Tutti sono lanciati verso la conquista di mercati con l’utilizzo di ogni tipo di strategie, da quella militare giustificata da “peace keeping” a quella politica degli aiuti “umanitari”, a quella economica della maggiore competitività dei prezzi. Manca solo quella religiosa che oggi è usata solo da gruppi definiti terroristici e razziale per il ben noto problema dell’intolleranza etnica. Forse perché alcune delle grandi potenze sono multiconfessionali e multietniche, ma soprattutto laiche.

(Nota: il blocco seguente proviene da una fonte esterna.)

-- ==== Sys2Proof/Tests/Slice0.lean ====
section
/-! SUPPORT. Tests: every expected value is one that spec/ prints (the worked examples of the instruction rules, the
encoding tables), and for each statement with hypotheses a concrete state and operands that meet them. -/

namespace Sys2Proof.Tests

open Sys2Proof Sys2Proof.Machine Sys2Proof.Claims

/-- Power-on with a small `BUF` (32 bytes), `FRAG_SIZE` 16, `SEG_PAYLOAD` 4, and these bytes from `a` on. -/
def small (a : Nat) (bytes : List Byte) : State := State.powerOn ⟨32, 16, 4⟩ (Memory.writeBytes [] a bytes) []

/-- The state after an instruction. -/
def after (i : Instr) (s : State) : State :=
  match exec i s with
  | .next t => t
  | .fault _ => s
  | .refused _ => s

/-- The state after instructions in order. -/
def afterAll (is : List Instr) (s : State) : State := is.foldl (fun s i => after i s) s

/-! ## WellFormed: each check refuses an ill-formed word -/

/-! An opcode outside the map (30_encoding.md R98). -/

theorem test_wf_opcode_07 : opcodeAssigned 0x07000000 = false := by decide

theorem test_wf_opcode_10 : opcodeAssigned 0x10000000 = false := by decide

theorem test_wf_opcode_6A : opcodeAssigned 0x6A000000 = false := by decide

/-! A 1 in an `ARG` bit that the row does not name (R92): the opcode is assigned, the word is not well-formed. -/

theorem test_wf_arg_26 : opcodeAssigned 0x26000001 = true ∧ wellFormedWord 0x26000001 = false := by decide

theorem test_wf_arg_40 : opcodeAssigned 0x40010000 = true ∧ wellFormedWord 0x40010000 = false := by decide

theorem test_wf_arg_44 : opcodeAssigned 0x44000800 = true ∧ wellFormedWord 0x44000800 = false := by decide

theorem test_wf_arg_45 : opcodeAssigned 0x45000002 = true ∧ wellFormedWord 0x45000002 = false := by decide

theorem test_wf_arg_61 : opcodeAssigned 0x61000002 = true ∧ wellFormedWord 0x61000002 = false := by decide

theorem test_wf_arg_60 : opcodeAssigned 0x60020000 = true ∧ wellFormedWord 0x60020000 = false := by decide

/-- The decoder refuses both kinds, each by its name. -/
theorem test_decode_refuses : decode ⟨0x07000000, 1, 2⟩ = .error .unassignedOpcode ∧
    decode ⟨0x44000800, 1, 2⟩ = .error .reservedArgBit := by decide

/-! ## Decode: the word of every row, written out from the encoding tables (30_encoding.md R92 to R98) -/

/-- Format C with `W` = 0: 00, `W`, `BE`, `TY`, then 24 zeros (R93, R94). -/
theorem test_decode_reads : ∀ p ∈ [
    (0b00000000000000000000000000000000#32, Instr.rdU8 7),
    (0b00000001000000000000000000000000#32, .rdI8 7),
    (0b00000010000000000000000000000000#32, .rdU16LE 7),
    (0b00010010000000000000000000000000#32, .rdU16BE 7),
    (0b00000011000000000000000000000000#32, .rdI16LE 7),
    (0b00010011000000000000000000000000#32, .rdI16BE 7),
    (0b00000100000000000000000000000000#32, .rdU32LE 7),
    (0b00010100000000000000000000000000#32, .rdU32BE 7),
    (0b00000101000000000000000000000000#32, .rdI32LE 7),
    (0b00010101000000000000000000000000#32, .rdI32BE 7),
    (0b00000110000000000000000000000000#32, .rdU48LE 7),
    (0b00010110000000000000000000000000#32, .rdU48BE 7),
    (0b00001000000000000000000000000000#32, .rdU64LE 7),
    (0b00011000000000000000000000000000#32, .rdU64BE 7),
    (0b00001001000000000000000000000000#32, .rdI64LE 7),
    (0b00011001000000000000000000000000#32, .rdI64BE 7),
    (0b00001010000000000000000000000000#32, .rdF32LE 7),
    (0b00011010000000000000000000000000#32, .rdF32BE 7),
    (0b00001011000000000000000000000000#32, .rdF64LE 7),
    (0b00011011000000000000000000000000#32, .rdF64BE 7)],
    decode ⟨p.1, 7, 9⟩ = .ok p.2 := by decide

/-- Format C with `W` = 1 (R93, R94). -/
theorem test_decode_writes : ∀ p ∈ [
    (0b00100000000000000000000000000000#32, Instr.wrU8 7 9),
    (0b00100001000000000000000000000000#32, .wrI8 7 9),
    (0b00100010000000000000000000000000#32, .wrU16LE 7 9),
    (0b00110010000000000000000000000000#32, .wrU16BE 7 9),
    (0b00100011000000000000000000000000#32, .wrI16LE 7 9),
    (0b00110011000000000000000000000000#32, .wrI16BE 7 9),
    (0b00100100000000000000000000000000#32, .wrU32LE 7 9),
    (0b00110100000000000000000000000000#32, .wrU32BE 7 9),
    (0b00100101000000000000000000000000#32, .wrI32LE 7 9),
    (0b00110101000000000000000000000000#32, .wrI32BE 7 9),
    (0b00100110000000000000000000000000#32, .wrU48LE 7 9),
    (0b00110110000000000000000000000000#32, .wrU48BE 7 9),
    (0b00101000000000000000000000000000#32, .wrU64LE 7 9),
    (0b00111000000000000000000000000000#32, .wrU64BE 7 9),
    (0b00101001000000000000000000000000#32, .wrI64LE 7 9),
    (0b00111001000000000000000000000000#32, .wrI64BE 7 9),
    (0b00101010000000000000000000000000#32, .wrF32LE 7 9),
    (0b00111010000000000000000000000000#32, .wrF32BE 7 9),
    (0b00101011000000000000000000000000#32, .wrF64LE 7 9),
    (0b00111011000000000000000000000000#32, .wrF64BE 7 9)],
    decode ⟨p.1, 7, 9⟩ = .ok p.2 := by decide

/-- Format L: `OPC`, then the `ARG` fields of each row (R95). -/
theorem test_decode_link : ∀ p ∈ [
    (0b01000000000000000000010111000000#32, Instr.lhSet 5 0xC0 7 0),
    (0b01000001000000000000000000000000#32, .lhGet),
    (0b01000010000000000000000000000000#32, .lhRead 7),
    (0b01000011000000000000000000000000#32, .lhWrite 7),
    (0b01000100000000000000010001000000#32, .lhCtrl true false false 0x40),
    (0b01000100000000000000001000001011#32, .lhCtrl false true false 0x0B),
    (0b01000100000000000000000100001011#32, .lhCtrl false false true 0x0B),
    (0b01000101000000000000000000000001#32, .lhChfcb true),
    (0b01000110000000000000000000000000#32, .lhFunc),
    (0b01000111000000000000000000000000#32, .crcCalc 7 9)],
    decode ⟨p.1, 7, 9⟩ = .ok p.2 := by decide

/-- Format T: `OPC`, then 24 zeros (R96). -/
theorem test_decode_transport : ∀ p ∈ [
    (0b01010000000000000000000000000000#32, Instr.tlUp),
    (0b01010001000000000000000000000000#32, .tlDown),
    (0b01010010000000000000000000000000#32, .tlSend 7 9),
    (0b01010011000000000000000000000000#32, .tlRecv 7 9),
    (0b01010100000000000000000000000000#32, .tlSucc),
    (0b01010101000000000000000000000000#32, .tlFail)],
    decode ⟨p.1, 7, 9⟩ = .ok p.2 := by decide

/-- Formats O and S (R97). -/
theorem test_decode_objects_system : ∀ p ∈ [
    (0b01100000000000000000000100000010#32, Instr.ohParse .fixed 0x0102 7),
    (0b01100000000000010000000000000001#32, .ohParse .bitfield 1 7),
    (0b01100001000000000000000000000001#32, .oiInit true 7),
    (0b01100001000000000000000000000000#32, .oiInit false 7),
    (0b01100010000000000000000000000000#32, .oiHasdata),
    (0b01100011000000000000000000000000#32, .oiDeref),
    (0b01100100000000000000000000000000#32, .oiInfo),
    (0b01100101000000000000000000000000#32, .oiInc),
    (0b01100110000000000000000000000000#32, .oiPinc),
    (0b01100111000000000000000000000000#32, .oiCount),
    (0b01101000000000000000000000000000#32, .oiIsend),
    (0b01101001000000000000000000000000#32, .oiSwap),
    (0b01110000000000000000000000000000#32, .sysStat),
    (0b01110001000000000000000000000000#32, .sysReset),
    (0b01110010000000000000000000000000#32, .sysFinfo)],
    decode ⟨p.1, 7, 9⟩ = .ok p.2 := by decide

/-- `OPA` of `LH.SET` is `src` above `dest` (R95; the example of 41_link_header.md R204). -/
theorem test_decode_lhSet_opa : decode ⟨0x400005C0, 0x04000001, 0⟩ = .ok (.lhSet 5 0xC0 1 1024) := by decide

/-- The frame of an opcode-table word: `CW`, then `OPA`, then `OPB`, counted from bit 0 (log 9). -/
theorem test_table_word : decodeTableWord 32 0x70000000 = some .sysStat ∧
    decodeTableWord 128 0x00000000000000090000000752000000 = some (.tlSend 7 9) ∧
    decodeTableWord 32 0x07000000 = none := by decide

/-- The very next step runs the presented word. -/
theorem test_fetch_word : step (State.reset.withFetchWord 32 0x50000000) =
    .next { State.reset with tls := .ready, rsp := some ⟨0x00, 0x101, [.upperLayerUp]⟩ } := rfl

/-! ## The byte codec: the worked example of each instruction's rule (40_byte_codec.md R160 to R199) -/

theorem test_rdU8 : (after (.rdU8 8) (small 8 [0x80])).rsp =
    some ⟨0x00, 0x0000000000000080, []⟩ := by decide

theorem test_rdI8 : (after (.rdI8 8) (small 8 [0x80])).rsp =
    some ⟨0x00, 0xFFFFFFFFFFFFFF80, []⟩ := by decide

theorem test_rdU16LE : (after (.rdU16LE 8) (small 8 [0x80, 0xFE])).rsp =
    some ⟨0x00, 0x000000000000FE80, []⟩ := by decide

theorem test_rdU16BE : (after (.rdU16BE 8) (small 8 [0x80, 0xFE])).rsp =
    some ⟨0x00, 0x00000000000080FE, []⟩ := by decide

theorem test_rdI16LE : (after (.rdI16LE 8) (small 8 [0x80, 0xFE])).rsp =
    some ⟨0x00, 0xFFFFFFFFFFFFFE80, []⟩ := by decide

theorem test_rdI16BE : (after (.rdI16BE 8) (small 8 [0x80, 0xFE])).rsp =
    some ⟨0x00, 0xFFFFFFFFFFFF80FE, []⟩ := by decide

theorem test_rdU32LE : (after (.rdU32LE 8) (small 8 [0x80, 0x11, 0x22, 0xFE])).rsp =
    some ⟨0x00, 0x00000000FE221180, []⟩ := by decide

theorem test_rdU32BE : (after (.rdU32BE 8) (small 8 [0x80, 0x11, 0x22, 0xFE])).rsp =
    some ⟨0x00, 0x00000000801122FE, []⟩ := by decide

theorem test_rdI32LE : (after (.rdI32LE 8) (small 8 [0x80, 0x11, 0x22, 0xFE])).rsp =
    some ⟨0x00, 0xFFFFFFFFFE221180, []⟩ := by decide

theorem test_rdI32BE : (after (.rdI32BE 8) (small 8 [0x80, 0x11, 0x22, 0xFE])).rsp =
    some ⟨0x00, 0xFFFFFFFF801122FE, []⟩ := by decide

theorem test_rdU48LE : (after (.rdU48LE 8) (small 8 [0x80, 0x11, 0x22, 0x33, 0x44, 0xFE])).rsp =
    some ⟨0x00, 0x0000FE4433221180, []⟩ := by decide

theorem test_rdU48BE : (after (.rdU48BE 8) (small 8 [0x80, 0x11, 0x22, 0x33, 0x44, 0xFE])).rsp =
    some ⟨0x00, 0x00008011223344FE, []⟩ := by decide

theorem test_rdU64LE : (after (.rdU64LE 8) (small 8 [0x80, 0x11, 0x22, 0x33, 0x44, 0x55, 0x66, 0xFE])).rsp =
    some ⟨0x00, 0xFE66554433221180, []⟩ := by decide

theorem test_rdU64BE : (after (.rdU64BE 8) (small 8 [0x80, 0x11, 0x22, 0x33, 0x44, 0x55, 0x66, 0xFE])).rsp =
    some ⟨0x00, 0x80112233445566FE, []⟩ := by decide

theorem test_rdI64LE : (after (.rdI64LE 8) (small 8 [0x80, 0x11, 0x22, 0x33, 0x44, 0x55, 0x66, 0xFE])).rsp =
    some ⟨0x00, 0xFE66554433221180, []⟩ := by decide

theorem test_rdI64BE : (after (.rdI64BE 8) (small 8 [0x80, 0x11, 0x22, 0x33, 0x44, 0x55, 0x66, 0xFE])).rsp =
    some ⟨0x00, 0x80112233445566FE, []⟩ := by decide

theorem test_rdF32LE : (after (.rdF32LE 8) (small 8 [0x00, 0x00, 0x20, 0xC0])).rsp =
    some ⟨0x00, 0x00000000C0200000, []⟩ := by decide

theorem test_rdF32BE : (after (.rdF32BE 8) (small 8 [0xC0, 0x20, 0x00, 0x00])).rsp =
    some ⟨0x00, 0x00000000C0200000, []⟩ := by decide

theorem test_rdF64LE : (after (.rdF64LE 8) (small 8 [0x00, 0x00, 0x00, 0x00, 0x00, 0x00, 0xF0, 0x3F])).rsp =
    some ⟨0x00, 0x3FF0000000000000, []⟩ := by decide

theorem test_rdF64BE : (after (.rdF64BE 8) (small 8 [0x3F, 0xF0, 0x00, 0x00, 0x00, 0x00, 0x00, 0x00])).rsp =
    some ⟨0x00, 0x3FF0000000000000, []⟩ := by decide

theorem test_wrU8 : (after (.wrU8 8 0x00000000000001FF) (small 0 [])).buf.readBytes 7 3 =
    [0x00, 0xFF, 0x00] := by decide

theorem test_wrI8 : (after (.wrI8 8 0xFFFFFFFFFFFFFFFE) (small 0 [])).buf.readBytes 7 3 =
    [0x00, 0xFE, 0x00] := by decide

theorem test_wrU16LE : (after (.wrU16LE 8 0x000000000001BEEF) (small 0 [])).buf.readBytes 7 4 =
    [0x00, 0xEF, 0xBE, 0x00] := by decide

theorem test_wrU16BE : (after (.wrU16BE 8 0x000000000001BEEF) (small 0 [])).buf.readBytes 7 4 =
    [0x00, 0xBE, 0xEF, 0x00] := by decide

theorem test_wrI16LE : (after (.wrI16LE 8 0xFFFFFFFFFFFFFFFE) (small 0 [])).buf.readBytes 7 4 =
    [0x00, 0xFE, 0xFF, 0x00] := by decide

theorem test_wrI16BE : (after (.wrI16BE 8 0xFFFFFFFFFFFFFFFE) (small 0 [])).buf.readBytes 7 4 =
    [0x00, 0xFF, 0xFE, 0x00] := by decide

theorem test_wrU32LE : (after (.wrU32LE 8 0x00000001DEADBEEF) (small 0 [])).buf.readBytes 7 6 =
    [0x00, 0xEF, 0xBE, 0xAD, 0xDE, 0x00] := by decide

theorem test_wrU32BE : (after (.wrU32BE 8 0x00000001DEADBEEF) (small 0 [])).buf.readBytes 7 6 =
    [0x00, 0xDE, 0xAD, 0xBE, 0xEF, 0x00] := by decide

theorem test_wrI32LE : (after (.wrI32LE 8 0xFFFFFFFFFFFFFFFE) (small 0 [])).buf.readBytes 7 6 =
    [0x00, 0xFE, 0xFF, 0xFF, 0xFF, 0x00] := by decide

theorem test_wrI32BE : (after (.wrI32BE 8 0xFFFFFFFFFFFFFFFE) (small 0 [])).buf.readBytes 7 6 =
    [0x00, 0xFF, 0xFF, 0xFF, 0xFE, 0x00] := by decide

theorem test_wrU48LE : (after (.wrU48LE 8 0x0000123456789ABC) (small 0 [])).buf.readBytes 7 8 =
    [0x00, 0xBC, 0x9A, 0x78, 0x56, 0x34, 0x12, 0x00] := by decide

theorem test_wrU48BE : (after (.wrU48BE 8 0x0000123456789ABC) (small 0 [])).buf.readBytes 7 8 =
    [0x00, 0x12, 0x34, 0x56, 0x78, 0x9A, 0xBC, 0x00] := by decide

Gli interrogativi politici di chi guarda ai sommovimenti africani di questi giorni, cioè di tutti i Paesi citati, vanno proprio nella direzione di capire quali vantaggi possano essere colti e quali svantaggi evitati. Non è certo la momentanea riduzione di qualche milione di barili di petrolio e di metri cubi di gas, (Tutti insieme i Paesi africani in subbuglio hanno riserve di gas e petrolio pari al 4%) o l’uccisione di qualche centinaio di persone “ribelli al regime” ed onesti eroi del cambiamento politico, (a parte i giornalisti che trattano questi temi che sono i più vicini al comune cittadino per vendere i giornali), ad angosciare nessuno dei Grandi Burattinai.
Infatti modificando di qualche punto percentuale gli approvvigionamenti di petrolio e gas, da questo o quel Paese, piuttosto che accusando di stragi e di uso improprio della forza i dittatori caduti in disgrazia sociale, vengono risolti gli aspetti sensibili alla cronaca quotidiana.
Il vero problema è: “Come questi fatti potranno modificare gli interessi economici e turbare gli equilibri politici utili alla realizzazione dei rispettivi Piani Strategici?”.
Qui la domanda, nel tempo la risposta.